I mean, it's probably best to know that "just" is a shibboleth - I truly believe it's no more than that - so you can snap back when someone comes at you. Same deal with fancy speech tags: best to be ready for the scoffing if you decide to use them.
I still remember the first time I heard a workshop leader pass on the "down with 'that'" rule. I asked her, reasonably I thought, which "that" she meant since there are three. Blind panic for her - she didn't know Miortification for me - I would never deliberately try to trip someone up like that. This was YEARS ago and I still shudder.
Invisible words, yes wish I’d heard that before writing tomorrow’s post. (Side note: I always wait to read the others minds posts until I’ve finished writing mine. You’re too brilliant, and I would just post, “What they said.”) And you are wise to point out we don’t notice invisible words as a problem until they are pointed out to us and then the “bug” us. I’m blessed by being self taught so I never knew most of these rule, I am curses by being self taught because I take editors rules as sold facts, not educated opinions.
As for wee, I personally can not get enough of it. Maybe you could add a wee bit more wees in special wee edition of your books.
Think how the simple three letters could soften diplomacy, “If you drop a wee bomb on that cit, we’ll need to place a wee sanction on your economy..”
Keep fighting the good fight!
I agree 100%. On my last book, I hunted down the “justs” and tried to cut or replace them, sometimes with “only.” What a silly idea. In the end, I was left with 89 “justs” and 149 “onlys”!!! Live and let write. If we all wrote the same way what a boring world it would be. And I’ll wager no reader cares about these crutch words. I don’t. They’re words, the same as “the” and “a.” And I don’t hear people complaining that there are too many of those. Sayin’. (Notice the word I cut?)
Jim
Josh, my favourite ever "wee" was someone describing a horrific birthing experience as "a wee forceps job and a few wee stitches". Jim - "Sayin'" Hahahahaha.

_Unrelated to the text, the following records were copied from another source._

-- ==== Sys2Proof/Machine/State.lean ====
section
/-! DEFINITION. The state of the machine as plain data: the block's own state (R11 to R21), the two memories it writes
(R18, R19) in the byte view of R42, the environment of 60_exceptions.md part 2, and the model's own bookkeeping (pending
inputs, the record of accesses and responses, the counter behind the free values). -/

namespace Sys2Proof.Machine

open Sys2Proof

/-- The response status (R64). -/
inductive Status where
  /-- Code 0: the command ran to its end. -/
  | ok
  /-- Code 1: BGSBB refused an out-of-range value. -/
  | rejected
  /-- Code 2: the word is no legal command. -/
  | illegal
  /-- Code 3: the block is halted, or this command halted it. -/
  | aborted
  deriving DecidableEq, Repr

/-- The 2-bit code of a status (R64). -/
def Status.code : Status → BitVec 2
  | .ok => 0
  | .rejected => 1
  | .illegal => 2
  | .aborted => 3

/-- One event the model records, in the order it happens (R10, R44, R49, R64; U3, U8). -/
inductive Event where
  /-- One `CellRead`: the cell and the 16 bits read (R80). -/
  | cellRead (c : Cell) (v : Word)
  /-- One `CellWrite`: the cell and the 16 bits written; for an external cell this is `EnvWrite` (R80). -/
  | cellWrite (c : Cell) (v : Word)
  /-- One 16-bit write on the memory port, the address in 16-bit units (R109, R135, R70). -/
  | portWrite (address : Wide) (data : Word)
  /-- The response that ends a command (R64). -/
  | respond (status : Status) (result : Wide)
  /-- `rst` was asserted (R180). -/
  | reset
  deriving DecidableEq, Repr

/-- The interrupt kinds of the environment, in the document's listing order (R163, R164). -/
inductive IrqKind where
  | vblank | hblank | vcount
  | timer0 | timer1 | timer2 | timer3
  | dma0 | dma1 | dma2 | dma3
  | keypad | cartridge
  deriving DecidableEq, Repr

/-- A 16-bit interrupt register, one bit per interrupt kind (R158, R163). -/
abbrev IrqMask := Word

/-- The two states of the InterruptController (R159). -/
inductive InitPhase where
  | uninitialized
  | initialized
  deriving DecidableEq, Repr

/-- What the main program flow of the host does (R165 to R167). -/
inductive Flow where
  /-- It runs, and presents its next command or action. -/
  | running
  /-- It is suspended in the wait primitive until a vblank interrupt is acknowledged (R166). -/
  | waiting
  /-- It hangs: `init()` was skipped, or it waits for an interrupt that is not enabled (R166, R167). Nothing but a reset
  ends this. -/
  | hung
  deriving DecidableEq, Repr

/-- The environment of the block (R24, R158 to R168): not block state. -/
structure Environment where
  /-- Uninitialized or Initialized (R159). -/
  phase : InitPhase
  /-- The fixed slot that holds the address of the installed dispatch routine, write-once at `init()` (R24, R46, R158, R160).
  That it is 32 bits wide is a DESIGN CHOICE (log entry 27: the spec gives no width, N16). -/
  handler : Wide
  /-- The interrupt-enable register: the bitmask of enabled interrupt types, set-only (R158, R159, R161). -/
  enabled : IrqMask
  /-- The display-status register; one bit makes the hardware raise vblank interrupts (R158, R161, R164). -/
  displayStatus : Word
  /-- The master-interrupt-enable register (R158, R162). -/
  masterEnable : Word
  /-- The interrupt-acknowledge register: the interrupts asserted (R158, R163, R164). -/
  asserted : IrqMask
  /-- The BIOS-visible acknowledgment mirror (R158, R163). That it is 16 bits wide, as the masks ORed into it, is a DESIGN
  CHOICE (log entry 27). -/
  mirror : IrqMask
  /-- `oam_safe`: the display hardware is not scanning out the sprite layer (R136). -/
  oamSafe : Bool
  /-- The main program flow (R165 to R167). -/
  flow : Flow
  /-- The dispatch routine at work: the value `fired` it read when it was invoked; none while it does not run. There is one
  at most: it is non-reentrant (R163, R165). -/
  routine : Option IrqMask
  deriving DecidableEq, Repr

/-- What the environment can do between two commands (R159 to R168, R136). -/
inductive EnvAction where
  /-- The main flow calls `init()` with the address of its dispatch routine (R160). -/
  | init (handler : Wide)
  /-- The main flow calls `enableType(kind)` (R161). -/
  | enableType (kind : IrqKind)
  /-- The main flow calls `enableGlobally()` (R162). -/
  | enableGlobally
  /-- The main flow blocks on the wait primitive until the next vblank interrupt is acknowledged (R166). -/
  | waitVblank
  /-- The hardware asserts an interrupt of a kind (R164). -/
  | assertIrq (kind : IrqKind)
  /-- The hardware delivers the pending interrupts: it invokes the dispatch routine, if they reach it (R163, R164). -/
  | dispatch
  /-- The dispatch routine acknowledges what it handled and returns to the main flow (R163, R165). -/
  | dispatchReturn
  /-- The display hardware starts (`safe = false`) or stops (`safe = true`) scanning out the sprite layer (R136). -/
  | scanout (safe : Bool)
  deriving DecidableEq, Repr

/-- One input from outside, taken by one step. -/
inductive Input where
  /-- The main flow presents a command word (R60, R70 `cmd_word`). -/
  | command (w : CommandWord)
  /-- The dispatch routine, handling a vblank interrupt, presents a command word of its own (R49, R165, R168). -/
  | handlerCommand (w : CommandWord)
  /-- The main flow presents a command word and `rst` is asserted while it runs, after that many of its accesses: the block
  drops it without a response (R180). -/
  | commandCut (w : CommandWord) (accesses : Nat)
  /-- The same with a command word of the dispatch routine (R180, R165). -/
  | handlerCommandCut (w : CommandWord) (accesses : Nat)
  /-- `rst` is asserted (R180). -/
  | reset
  /-- The environment acts (60_exceptions.md part 2). -/
  | env (a : EnvAction)
  deriving DecidableEq, Repr

/-- Memory outside the block, in the byte view of R42: the bytes written since reset, addresses strictly rising. A byte
not listed has not been written since reset; what it holds is the reset draw (`State.byteAt`, R25). -/
abbrev Memory := List Host.Cell

/-- The canonical form of a memory: addresses strictly rising (and so no address twice). -/
abbrev Memory.wf (m : Memory) : Prop := m.Pairwise (fun a b => a.1 < b.1)

/-- The state of the machine. -/
structure State where
  /-- `SHADOW[0..511]` (R14), which is also the affine view (R16). -/
  shadow : Vector Word 512
  /-- `DISPCNT` (R11). -/
  dispcnt : Word
  /-- `BGCNT[0..3]` (R12). -/
  bgcnt : Vector Word 4
  /-- `HALT` (R21). -/
  halt : Bool
  /-- `MAP` (R19) and `OAM` (R18), at their byte addresses (R42, R48). -/
  mem : Memory
  /-- The environment (R24); not the block's. -/
  env : Environment
  /-- The model's own: the inputs still to come, next first. -/
  inputs : List Input
  /-- The model's own: the events so far, latest first. -/
  trace : List Event
  /-- The model's own: the number of the next free draw (`ResetDraw`, `EnvRead`, `CommitOrder`). -/
  draws : Nat
  /-- The model's own: the number of the draw the last reset made, which fixes what unwritten memory holds (R25). -/
  resetDraw : Nat
  deriving DecidableEq, Repr

/-- Why the machine stops. It never does: every command ends with a response (R65), and a hang of the environment is a run
that never ends, not a stop (R167). So there is no fault. -/
inductive Fault where
  deriving DecidableEq, Repr

/-- Why a command has no meaning. -/
inductive Refusal where
  /-- The command is not modelled yet. Raised by an arm of `exec` only; safe. Every command is modelled, so none does. -/
  | notModelled (mnemonic : String)
  deriving DecidableEq, Repr

/-- What a step ends in. -/
abbrev Result := Host.Outcome State Fault Refusal

/-- The environment after reset (R25, R159, R180): Uninitialized. The enabled mask "has no bit the program has set" (R25); that
it is zero is a DESIGN CHOICE (log entry 8: "the numeric mask value is not in source"). The other registers are zero, the main
flow runs, and a dispatch routine at work when `rst` is asserted is ended (`routine := none`): DESIGN CHOICE, log entry 8, the
spec says nothing of either. `oamSafe` is free. -/
def Environment.afterReset (draw : Nat) : Environment where
  phase := .uninitialized
  handler := 0
  enabled := 0
  displayStatus := 0
  masterEnable := 0
  asserted := 0
  mirror := 0
  oamSafe := Config.resetOamSafe draw
  flow := .running
  routine := none

/-- The state after the reset with the given draw number (R25, R180): `SHADOW` zero, `HALT` clear, `DISPCNT`, `BGCNT`, `OAM`
and `MAP` at the free values of `ResetDraw`. -/
def State.afterReset (draw : Nat) : State where
  shadow := Vector.replicate 512 0
  dispcnt := Config.resetDispcnt draw
  bgcnt := Vector.ofFn (Config.resetBgcnt draw)
  halt := false
  mem := []
  env := Environment.afterReset draw
  inputs := []
  trace := []
  draws := draw + 1
  resetDraw := draw

/-- The machine right after power-on reset (R25, R180). -/
def State.reset : State := State.afterReset 0

end Sys2Proof.Machine
end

I personally love your wees. 😘
Susan here. Our very own blog won’t let me comment by name. Just saying. We write how we write and as long as words stay invisible or are one our characters’ tics, we’re free. I use just a lot in my speech, but was trained by one of my publishers to become painfully aware of it. In my writing, at least, it’s frequently not needed. But you, Catriona and Jim, are rock stars so carry on!